Aujourd’hui, c’était autre chose ! Le record d’affluence ne semblait pas battu, mais,
la qualité des participants ne saurait point être surpassée ! Se trouvait là du très beau
linge ! Imaginez : un sous-préfet, un député-maire, un président de la communauté
de communes, quelques gendarmes et pompiers en uniformes, plusieurs « baveux »
de la presse écrite, des journalistes et cameramen de FR3 Basse Normandie. Le plus
étrange mystère jamais décelé dans la ville avait intrigué un grand nombre de
curieux, apeuré quelques superstitieux et… déplacé les autorités compétentes. Des
anonymes, bien connus, pour la plupart d’entre eux (pensez ! quatre mille trois cents
habitants sur la commune !) complétaient cette assemblée et participaient à
l’invasion du site.
A l’arrivée, dans le cimetière, de cette hétéroclite et massive délégation, Maurice,
un pied dans la tombe, l’autre en appui sur sa pelle boueuse, avait interrompu son
travail. Il n’avait pas bronché, avait laissé les visiteurs cerner, en grande pagaille,
le rectangle de terre, détrempé par la pluie, dans lequel il œuvrait, en contrebas,
depuis une bonne demi-heure.

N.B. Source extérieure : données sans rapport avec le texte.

-- ==== Sys2Proof/Machine/Stream.lean ====
section
/-!
DEFINITION. Sys2Proof/Machine/Stream.lean: the ring recorders beyond their stores (21_ring_recorder.md): streaming to the host,
filters, REC_READ, and clearing.
-/
namespace Sys2Proof.Machine

/-! ## Filters and streaming -/

/-- R429: a filter's path matches nothing. -/
def State.filterBad (s : State) (f : Nat) : Bool :=
  let p := s.rd (F.REC_FILTf_PATH_PATH f)
  !s.pathOk p || (isGrove p && !groveUse s.stg.groves (groveNum p) 4)

/-- R22, R429: filter f matches a record: a logical grove by its membership when the event was recorded (`gs`), any other
path by what lies below it. -/
def State.filterHits (s : State) (f : Nat) (ws : List Word) (gs : List Nat) : Bool :=
  let p := s.rd (F.REC_FILTf_PATH_PATH f)
  decide (s.rd (F.REC_FILTf_CFG_CLASS_MASK f) / 2 ^ (fieldAt ws 4 0 16 / 4096) % 2 = 1) && !s.filterBad f &&
    (if isGrove p then gs.contains (groveNum p) else s.under p (wordAt ws 3))

/-- R429: with no filter enabled, every record streams. -/
def State.streams (s : State) (ws : List Word) (gs : List Nat) : Bool :=
  let fs := (List.range 4).filter fun f => s.on (F.REC_FILTf_CFG_EN f)
  fs == [] || fs.any fun f => s.filterHits f ws gs

/-- R428: a copy for ring r: discarded where r is no ACTIVE EVT ring. -/
def State.copyOut (s : State) (r : Nat) (ws : List Word) : State :=
  if s.activeRing r 4 then s.putEvt r ws else s.inc F.REC_CNT_S_LOST

def serial (a b : Nat) : Nat := (a + 2 ^ 32 - b) % 2 ^ 32

/-- The sequence number of the next record of die d to copy. -/
def State.copyNext (s : State) (d : Nat) : Nat :=
  let c := mapGet (fun _ => 0) s.recorder.copied d
  let tail := s.rd (F.REC_TAIL_SEQ d)
  if serial c tail ≤ serial (s.rd (F.REC_HEAD_SEQ d)) tail then c else tail
def State.setCopied (s : State) (d c : Nat) : State :=
  { s with recorder := { s.recorder with copied := mapSet (fun _ => 0) s.recorder.copied d c } }

/-- Record c is the newest of die d. -/
def State.newestOf (s : State) (d c : Nat) : Bool := (c + 1) % 2 ^ 32 == s.rd (F.REC_HEAD_SEQ d)

/-- R428: the next record of die d that has stopped being the newest, or the newest, whose HOLD_US has passed, is copied. -/
def State.streamCopy (s : State) (d : Nat) : State :=
  let c := s.copyNext d
  if c = s.rd (F.REC_HEAD_SEQ d) ∨ (s.newestOf d c ∧ s.cycle < mapGet (fun _ => 0) s.recorder.newAt d + 400 * max 1 (s.rd F.REC_STREAM_HOLD_US)) then s
  else
    let ws := s.recAt d (c % recN d)
    let gs := mapGet (fun _ => []) s.recorder.groves (d * 16384 + c % recN d)
    let s := s.setCopied d ((c + 1) % 2 ^ 32)
    if s.streams ws gs then s.copyOut (s.rd F.REC_STREAM_RING) ws else s
/-- REC_STREAM_COPY (R428). -/
def execRecStreamCopy (d : Fin 8) (s : State) : Out :=
  .next (s.when (s.on F.REC_STREAM_EN && decide (d.val ≤ s.crowns)) fun s => s.streamCopy d)

/-- R428: a write of REC_STREAM: streaming begins with the newest record of each die. -/
def State.recStreamWrite (s : State) (v : Word) : State :=
  let was := s.on F.REC_STREAM_EN
  let s := s.setReg R.REC_STREAM (v &&& 0x1FFFFFFF)
  if !was ∧ getBits v 0 1 = 1 then
    s.forRange (s.crowns + 1) fun d s =>
      let h := s.rd (F.REC_HEAD_SEQ d)
      s.setCopied d (if h = s.rd (F.REC_TAIL_SEQ d) then h else (h + 2 ^ 32 - 1) % 2 ^ 32)
  else s

/-! ## REC_READ -/

/-- R430: record q of die d is held. -/
def State.held (s : State) (d q : Nat) : Bool :=
  let tail := s.rd (F.REC_TAIL_SEQ d)
  decide (serial q tail < serial (s.rd (F.REC_HEAD_SEQ d)) tail)

/-- R432: the copies of a REC_READ. -/
def State.recCopies (s : State) (ws : List Word) : State :=
  let d := fieldAt ws 8 0 3
  let n := min 16384 (max 1 (fieldAt ws 7 0 15))
  if s.crowns < d then s
  else s.forRange n fun i s =>
    let q := (wordAt ws 6 + i) % 2 ^ 32
    if s.held d q then s.copyOut (fieldAt ws 8 3 12) (s.recAt d (q % recN d)) else s

/-- REC_READ (R432). -/
def execRecRead (r : Fin 4096) (s : State) : Out :=
  .next (s.dispatch r 0x40 ((7, 0xFFFF8000) :: (8, 0xFFFF8000) :: bodyZero 9 14) (fun _ _ => 0) fun s d =>
    (s.recCopies d.words).complete r d.idx (dTag d.words) (dNocpl d.words) 0 0 Wm.zero)

/-! ## Clearing -/

/-- R431: a write of REC_CLR_CTL. -/
def State.recGo (s : State) (v : Word) : State :=
  if getBits v 0 1 = 0 then s
  else if s.on F.REC_CLR_STATUS_BUSY then s.inc F.REC_CLR_STATUS_IGNORED
  else
    let s := { s with recorder := { s.recorder with clrHead := s.rd (F.REC_HEAD_SEQ (s.rd F.REC_CLR_DIE_DIE)) } }
    s.wr F.REC_CLR_STATUS_BUSY 1
/-- REC_CLR_GO (R431). -/
def execRecClrGo (s : State) : Out := .next (s.recGo 1)

/-- R431: the MAC that clears: over the challenge, the die word and UPTO. -/
def State.clearMac (s : State) : Nat :=
  macValue (natBytes 16 Config.recorderKey)
    (wordsBytes ((List.range 4).map fun w => s.reg (R.REC_CHALw w)) ++ wordsBytes [s.reg R.REC_CLR_DIE, s.reg R.REC_CLR_UPTO]) 16
def State.givenMac (s : State) : Nat := ((List.range 4).map fun w => s.rd (F.REC_MACw_MAC w) * 2 ^ (32 * w)).sum

/-- R431: the result of the attempt: the first failure in the table's order, else 1. -/
def State.clearResult (s : State) : Nat :=
  let d := s.rd F.REC_CLR_DIE_DIE
  let tail := s.rd (F.REC_TAIL_SEQ d)
  if s.on F.REC_CLR_STATUS_LOCKED then 2
  else if !Config.recorderKeyed then 3
  else if s.crowns < d then 4
  else if serial s.recorder.clrHead tail < serial (s.rd F.REC_CLR_UPTO_SEQ) tail then 5
  else if s.clearMac ≠ s.givenMac then 6
  else 1

/-- R431: the attempt is checked; a new challenge is drawn. -/
def State.clearChecked (s : State) : State :=
  let d := s.rd F.REC_CLR_DIE_DIE
  let res := s.clearResult
  let tail := s.rd (F.REC_TAIL_SEQ d)
  let upto := s.rd F.REC_CLR_UPTO_SEQ
  let s := (s.wr F.REC_CLR_STATUS_RESULT res).wr F.REC_CLR_STATUS_BUSY 0
  let s := (s.forRange 4 fun w s => s.wr (F.REC_CHALw_CHAL w) (s.free (20 + w))).tick
  if res = 1 then ((s.wr (F.REC_TAIL_SEQ d) upto).wr F.REC_CLR_STATUS_FAILS 0).event pRec 0xFC03 0xFFFF tail upto
  else
    let s := s.inc F.REC_CLR_STATUS_FAILS
    let s := if s.rd F.REC_CLR_STATUS_FAILS = 8 then s.wr F.REC_CLR_STATUS_LOCKED 1 else s
    s.event pRec 0xFC04 0xFFFF d res
/-- REC_CLEAR_CHECKED (R431). -/
def execRecClearChecked (s : State) : Out := .next (s.when (s.on F.REC_CLR_STATUS_BUSY) State.clearChecked)

end Sys2Proof.Machine
end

Il avait attendu patiemment que chacun trouve sa
place, installe son matériel, se taise enfin… Puis, mégot éteint, collé à la lèvre
inférieure, il avait murmuré un « M’sieurs Dames » poli, en soulevant légèrement
sa casquette de sa main libre. Des flashs avaient crépité, des voyants de caméras
s’étaient allumés… Le maire s’était raclé la gorge. Le Perchman avait tendu un long
bâton noir muni d’un micro au-dessus de la scène.
1
-
« Mesdames, Messieurs,
Cela va faire huit mois, bientôt, que notre ville est confrontée à un problème majeur.
Nous avons fait tout ce qui était en notre pouvoir pour que cette sordide affaire ne
s’ébruite pas, afin de la résoudre, d’une part, et de conserver calme et sérénité dans
la population, d’autre part ! En ce qui concerne le second point, notre discrétion a
porté ses fruits, jusqu’à ces jours derniers ! Malheureusement, la rumeur enfle…
déforme les faits…, entretient la psychose… Je vous ai donc conviés, aujourd’hui,
sur les lieux de ce délit ignominieux, afin d’établir la vérité. Je lance un appel à
témoins pour découvrir, au plus vite, l’identité… et les mobiles, de la personne qui,
depuis huit mois donc… comment dire … fabrique de fausses tombes dans notre si
tranquille petit cimetière ! La moindre petite parcelle de terre vacante a été…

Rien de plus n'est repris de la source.